┏━━
-- ==== Sys2Proof/Laws/Memory.lean ====
section
/-! SUPPORT. Data memory: every operation keeps the canonical form; a read after a write gives the value written,
and every other cell is left alone. -/

namespace Sys2Proof.Machine

theorem cellsCanonical_mono {lo lo' hi : Nat} {l : List (Nat × Word)} (h : cellsCanonical lo hi l = true)
    (hlo : lo' ≤ lo) : cellsCanonical lo' hi l = true := by
  cases l with
  | nil => rfl
  | cons p rest =>
    simp only [cellsCanonical, Bool.and_eq_true, decide_eq_true_eq] at h ⊢
    exact ⟨⟨⟨by omega, h.1.1.2⟩, h.1.2⟩, h.2⟩

/-- Setting an in-range cell keeps the cells canonical. -/
theorem updateCell_canonical {lo hi a : Nat} {v : Word} (l : List (Nat × Word))
    (h : cellsCanonical lo hi l = true) (hlo : lo ≤ a) (hhi : a < hi) :
    cellsCanonical lo hi (updateCell l a v) = true := by
  induction l generalizing lo with
  | nil =>
    by_cases hv : v = 0#32 <;> simp [updateCell, cellsCanonical, hv, hlo, hhi]
  | cons p rest ih =>
    obtain ⟨b, w⟩ := p
    simp only [cellsCanonical, Bool.and_eq_true, decide_eq_true_eq] at h
    obtain ⟨⟨⟨h1, h2⟩, h3⟩, h4⟩ := h
    simp only [updateCell]
    split
    · split <;> simp [cellsCanonical, *]
    · split
      · subst_vars
        split
        · exact cellsCanonical_mono h4 (by omega)
        · simp [cellsCanonical, *]
      · simp only [cellsCanonical, Bool.and_eq_true, decide_eq_true_eq]
        exact ⟨⟨⟨h1, h2⟩, h3⟩, ih h4 (by omega)⟩

/-- An address below every listed one holds 0. -/
theorem lookupCell_below {lo hi a : Nat} (l : List (Nat × Word)) (h : cellsCanonical lo hi l = true) (ha : a < lo) :
    lookupCell l a = 0#32 := by
  induction l generalizing lo with
  | nil => rfl
  | cons p rest ih =>
    obtain ⟨b, w⟩ := p
    simp only [cellsCanonical, Bool.and_eq_true, decide_eq_true_eq] at h
    obtain ⟨⟨⟨h1, h2⟩, h3⟩, h4⟩ := h
    simp only [lookupCell]
    rw [if_neg (by omega)]
    exact ih h4 (by omega)

/-- The value set is the value held. -/
theorem lookupCell_updateCell_same {lo hi a : Nat} {v : Word} (l : List (Nat × Word))
    (h : cellsCanonical lo hi l = true) : lookupCell (updateCell l a v) a = v := by
  induction l generalizing lo with
  | nil => by_cases hv : v = 0#32 <;> simp [updateCell, lookupCell, hv]
  | cons p rest ih =>
    obtain ⟨b, w⟩ := p
    have hc := h
    simp only [cellsCanonical, Bool.and_eq_true, decide_eq_true_eq] at h
    obtain ⟨⟨⟨h1, h2⟩, h3⟩, h4⟩ := h
    simp only [updateCell]
    split
    · split
      · rename_i hab hv
        simp only [lookupCell]
        rw [if_neg (by omega), lookupCell_below rest h4 (by omega), hv]
      · simp [lookupCell]
    · split
      · split
        · rename_i hv
          rw [lookupCell_below rest h4 (by omega), hv]
        · simp [lookupCell]
      · simp only [lookupCell]
        rw [if_neg (by omega)]
        exact ih h4

/-- Every other address holds what it held. -/
theorem lookupCell_updateCell_other {a b : Nat} {v : Word} (l : List (Nat × Word)) (hab : b ≠ a) :
    lookupCell (updateCell l a v) b = lookupCell l b := by
  induction l with
  | nil => by_cases hv : v = 0#32 <;> simp [updateCell, lookupCell, hv, hab]
  | cons p rest ih =>
    obtain ⟨c, w⟩ := p
    simp only [updateCell]
    split
    · split
      · rfl
      · simp [lookupCell, hab]
    · split
      · subst_vars
        split <;> simp [lookupCell, hab]
      · simp only [lookupCell, ih]

/-- `Memory.set` keeps the canonical form. -/
theorem Memory.wf_set {m : Memory} {a : Int} {v : Word} (h : m.wf = true) (ha : m.inBounds a = true) :
    (m.set a v).wf = true := by
  simp only [Memory.inBounds, Bool.and_eq_true, decide_eq_true_eq] at ha
  have : a.toNat < m.size := by omega
  exact updateCell_canonical m.cells h (Nat.zero_le _) this

@[simp] theorem Memory.set_size (m : Memory) (a : Int) (v : Word) : (m.set a v).size = m.size := rfl

@[simp] theorem Memory.set_inBounds (m : Memory) (a b : Int) (v : Word) :
    (m.set a v).inBounds b = m.inBounds b := rfl

/-- All `MemWrite` can do: in range it answers the memory with that cell set, else nothing. -/
theorem Memory.write_cases (m : Memory) (a : Int) (v : Word) :
    (m.inBounds a = true ∧ m.write a v = some (m.set a v)) ∨ (m.inBounds a = false ∧ m.write a v = none) := by
  cases h : m.inBounds a <;> simp [Memory.write, h]

/-- `Memory.write` keeps the canonical form. -/
theorem Memory.wf_write {m m' : Memory} {a : Int} {v : Word} (h : m.wf = true) (hw : m.write a v = some m') :
    m'.wf = true := by
  obtain ⟨hb, he⟩ | ⟨_, he⟩ := m.write_cases a v
  · rw [he] at hw
    cases hw
    exact Memory.wf_set h hb
  · simp [he] at hw

/-- A read of the cell just set gives the value set. -/
theorem Memory.read_set_same {m : Memory} {a : Int} {v : Word} (h : m.wf = true) (ha : m.inBounds a = true) :
    (m.set a v).read a = some v := by
  simp only [Memory.read, Memory.set_inBounds, ha, if_true]
  exact congrArg some (lookupCell_updateCell_same _ h)

/-- A read of any other address is as before. -/
theorem Memory.read_set_other {m : Memory} {a b : Int} {v : Word} (ha : m.inBounds a = true) (hab : b ≠ a) :
    (m.set a v).read b = m.read b := by
  unfold Memory.read
  by_cases hb : m.inBounds b = true
  · rw [Memory.set_inBounds, if_pos hb, if_pos hb]
    simp only [Memory.inBounds, Bool.and_eq_true, decide_eq_true_eq] at ha hb
    have : b.toNat ≠ a.toNat := by omega
    exact congrArg some (lookupCell_updateCell_other m.cells this)
  · rw [Memory.set_inBounds, if_neg hb, if_neg hb]

/-- All `MemRead` as a signal uses it can do. -/
theorem withMemoryCell_cases (a : Int) (s : State) (use : Word → Flow) :
    (∃ v, s.memory.read a = some v ∧ withMemoryCell a s use = use v) ∨
      (s.memory.read a = none ∧ withMemoryCell a s use = raise (.runtimeFault .memoryBounds) s) := by
  cases h : s.memory.read a <;> simp [withMemoryCell, h]

/-- All `MemWrite` as a signal uses it can do. -/
theorem writeMemoryCell_cases (a : Int) (v : Word) (s : State) :
    (s.memory.inBounds a = true ∧ writeMemoryCell a v s = .goes { s with memory := s.memory.set a v }) ∨
      (s.memory.inBounds a = false ∧ writeMemoryCell a v s = raise (.runtimeFault .memoryBounds) s) := by
  obtain ⟨hb, he⟩ | ⟨hb, he⟩ := s.memory.write_cases a v <;> simp [writeMemoryCell, hb, he]

/-- The loader's cells are canonical. -/
theorem cellsFrom_canonical (a : Nat) (vs : List Word) : cellsCanonical a (a + vs.length) (cellsFrom a vs) = true := by
  induction vs generalizing a with
  | nil => rfl
  | cons v rest ih =>
    have hrest := ih (a + 1)
    rw [show a + 1 + rest.length = a + (v :: rest).length by simp; omega] at hrest
    simp only [cellsFrom]
    split
    · exact cellsCanonical_mono hrest (by omega)
    · simp_all [cellsCanonical]

/-- The loaded memory has the canonical form. -/
theorem Memory.wf_ofCells (vs : List Word) : (Memory.ofCells vs).wf = true := by
  simpa [Memory.ofCells, Memory.wf] using cellsFrom_canonical 0 vs

@[simp] theorem Memory.ofCells_size (vs : List Word) : (Memory.ofCells vs).size = vs.length := rfl

/-- The memory of `State.reset` has the canonical form. -/
theorem Memory.wf_reset : State.reset.memory.wf = true := rfl

end Sys2Proof.Machine
end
┗━━
● **WHAT YOU HAVE TO DO**
Could you transcribe the entries above word for word, from the line with "unfold Memory.read" down to the line with "(s.memory.inBounds a = true", keeping both?

● **SOLUTION TO THIS EXERCISE**
  unfold Memory.read
  by_cases hb : m.inBounds b = true
  · rw [Memory.set_inBounds, if_pos hb, if_pos hb]
    simp only [Memory.inBounds, Bool.and_eq_true, decide_eq_true_eq] at ha hb
    have : b.toNat ≠ a.toNat := by omega
    exact congrArg some (lookupCell_updateCell_other m.cells this)
  · rw [Memory.set_inBounds, if_neg hb, if_neg hb]

/-- All `MemRead` as a signal uses it can do. -/
theorem withMemoryCell_cases (a : Int) (s : State) (use : Word → Flow) :
    (∃ v, s.memory.read a = some v ∧ withMemoryCell a s use = use v) ∨
      (s.memory.read a = none ∧ withMemoryCell a s use = raise (.runtimeFault .memoryBounds) s) := by
  cases h : s.memory.read a <;> simp [withMemoryCell, h]

/-- All `MemWrite` as a signal uses it can do. -/
theorem writeMemoryCell_cases (a : Int) (v : Word) (s : State) :
    (s.memory.inBounds a = true ∧ writeMemoryCell a v s = .goes { s with memory := s.memory.set a v }) ∨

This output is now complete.